We Topped the First AI Benchmark for AEC Tasks — What We Learned Matters More Than The Score
Artificial Intelligence
7
min read

Two months ago, the first open benchmark for AI on construction documents was published. We ran our pipelines against it. We came out on top.
Document intelligence is the layer of AEC we focus on the most. Turning messy AEC-native data into structured AI-ready knowledge is where we believe the hard work is. AEC-Bench was the perfect opportunity to test our AEC-specific pipelines against a generalized series of tasks and document workflows spanning specifications, construction drawing sets, and submittals. The result lines up with the thesis our work is built around: AI that works on real construction documents lives or dies at the data layer underneath, not at the agent on top.

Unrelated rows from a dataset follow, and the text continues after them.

-- ==== Sys2Proof/Certificates/Slice0/Obligations.lean ====
section
/-! DEFINITION. The claims about the model, for the provers. -/
open Sys2Proof Sys2Proof.Machine Sys2Proof.Safety

/-- Register s0 reads as zero and keeps no write, every other register keeps its own; lanes and vectors are one thing at every
width. For every core, register i, register j and value v: s0 reads as zero; after writing v to register i, register i reads v
unless i is 0, every other register reads as before, and the vector registers, PC, PZ and the rest of the core are unchanged.
After writing v to vector register i, it reads v and every other vector and scalar register reads as before. For every lane
width, packing the lanes of a vector gives it back, and the lanes of a packed list of that many values, each within the width,
are that list. (R163) -/
def Obligations.ScalarRegisterZeroIsHardwired : Prop :=
  ∀ (c : FawnCore) (i j : Fin 32) (v : Word) (k l : Fin 8) (p : Payload) (w : LaneW) (ls : List Nat),
    coreS c 0 = 0 ∧ coreS (coreSetS c i v) j = (if j = 0 then 0 else if i = j then v else coreS c j) ∧
    coreSetS c 0 v = c ∧ (∃ m, coreSetS c i v = { c with sregs := m }) ∧
    coreV (coreSetV c k p) l = (if k = l then p else coreV c l) ∧ (∃ m, coreSetV c k p = { c with vregs := m }) ∧
    packLanes w (lanes w p) = p ∧
    (ls.length = 256 / laneBits w → (∀ x ∈ ls, x < 2 ^ laneBits w) → lanes w (packLanes w ls) = ls)

/-- The twenty-one integer register instructions write their result, take their cycles and change nothing else. For a core that
can begin an instruction short of the last program word, with no injected failure waiting: ADD to REMU answer the state in
which register D holds the result of Table "Instruction set" (results wrap; shifts use B[4:0]; the high product halves are
those of the 64-bit product), the PC is one further, the core is busy for the row's cycles, one more instruction is counted,
and everything else is as it was. (R166, R169) -/
def Obligations.FawnIntegerInstructionsCompute : Prop :=
  ∀ (s : State) (u : Nat) (d a b : Fin 32), CoreRuns s u → NotInjected s u →
    let x := coreS (s.core u) a
    let y := coreS (s.core u) b
    let R := fun (v : Word) (n : Nat) => scalarResult s u d v n
    exec (.add u d a b) s = R (BitVec.ofNat 32 (x.toNat + y.toNat)) 1 ∧
    exec (.sub u d a b) s = R (BitVec.ofInt 32 (x.toInt - y.toInt)) 1 ∧
    exec (.and u d a b) s = R (x &&& y) 1 ∧ exec (.or u d a b) s = R (x ||| y) 1 ∧ exec (.xor u d a b) s = R (x ^^^ y) 1 ∧
    exec (.sll u d a b) s = R (BitVec.ofNat 32 (x.toNat * 2 ^ (y.toNat % 32))) 1 ∧
    exec (.srl u d a b) s = R (BitVec.ofNat 32 (x.toNat / 2 ^ (y.toNat % 32))) 1 ∧
    exec (.sra u d a b) s = R (BitVec.ofInt 32 (x.toInt / 2 ^ (y.toNat % 32))) 1 ∧
    exec (.slt u d a b) s = R (if x.toInt < y.toInt then 1 else 0) 1 ∧
    exec (.sltu u d a b) s = R (if x.toNat < y.toNat then 1 else 0) 1 ∧
    exec (.min u d a b) s = R (BitVec.ofInt 32 (min x.toInt y.toInt)) 1 ∧
    exec (.max u d a b) s = R (BitVec.ofInt 32 (max x.toInt y.toInt)) 1 ∧
    exec (.clz u d a) s = R (if x = 0 then 32 else BitVec.ofNat 32 (31 - Nat.log2 x.toNat)) 1 ∧
    exec (.popc u d a) s = R (BitVec.ofNat 32 ((List.range 32).filter fun i => x.getLsbD i).length) 1 ∧
    exec (.mul u d a b) s = R (BitVec.ofNat 32 (x.toNat * y.toNat)) 2 ∧
    exec (.mulh u d a b) s = R (BitVec.ofInt 32 (x.toInt * y.toInt / 2 ^ 32)) 2 ∧
    exec (.mulhu u d a b) s = R (BitVec.ofNat 32 (x.toNat * y.toNat / 2 ^ 32)) 2 ∧
    exec (.div u d a b) s = R (divS x y) 18 ∧ exec (.divu u d a b) s = R (divU x y) 18 ∧
    exec (.rem u d a b) s = R (if y = 0 then x else x - divS x y * y) 18 ∧
    exec (.remu u d a b) s = R (if y = 0 then x else x - divU x y * y) 18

This is part 1 of a 3 part series of posts where we'll dive deeper into our approach, methodology, tech stack, and lessons learned.
What is AEC-Bench and Why Should You Care
There has never been more software making claims about AI for construction. Most of it is impossible to check. Demos are curated. Slide decks are persuasive. The actual work — running on a real drawing set, against a real specification, with real defects — happens behind closed doors.
A benchmark is how an industry steps out of that. A public test on real documents, scored against ground truth that practitioners agreed on. Anyone can run it. Anyone's claim can be checked.
That matters more now than it ever has. AI in AEC is moving from one-shot prompts to agentic systems: pipelines that read, retrieve, reason, and act across hundreds of pages of project data. The work spans drawings, specifications, submittals, and the relationships between them. A demo that looks impressive on a single sheet can fail completely the moment the work spans a full drawing set. Without a way to measure that gap, every vendor sounds the same.
Nomic published AEC-Bench in April 2026. The benchmark contains 196 real construction tasks across three levels of complexity.

A single drawing sheet — for example, checking that a detail's title matches what is actually drawn, or that a callout points to the right element on the sheet.
A drawing set across multiple sheets — for example, validating that every cross-reference (like "3 / A-201") points to a real sheet and detail, or that the sheet index matches the sheets in the set.
A full project across drawings, specifications, and submittals — for example, finding a conflict between what a specification requires and what a drawing shows, or evaluating whether a contractor's submittal meets the specified requirements.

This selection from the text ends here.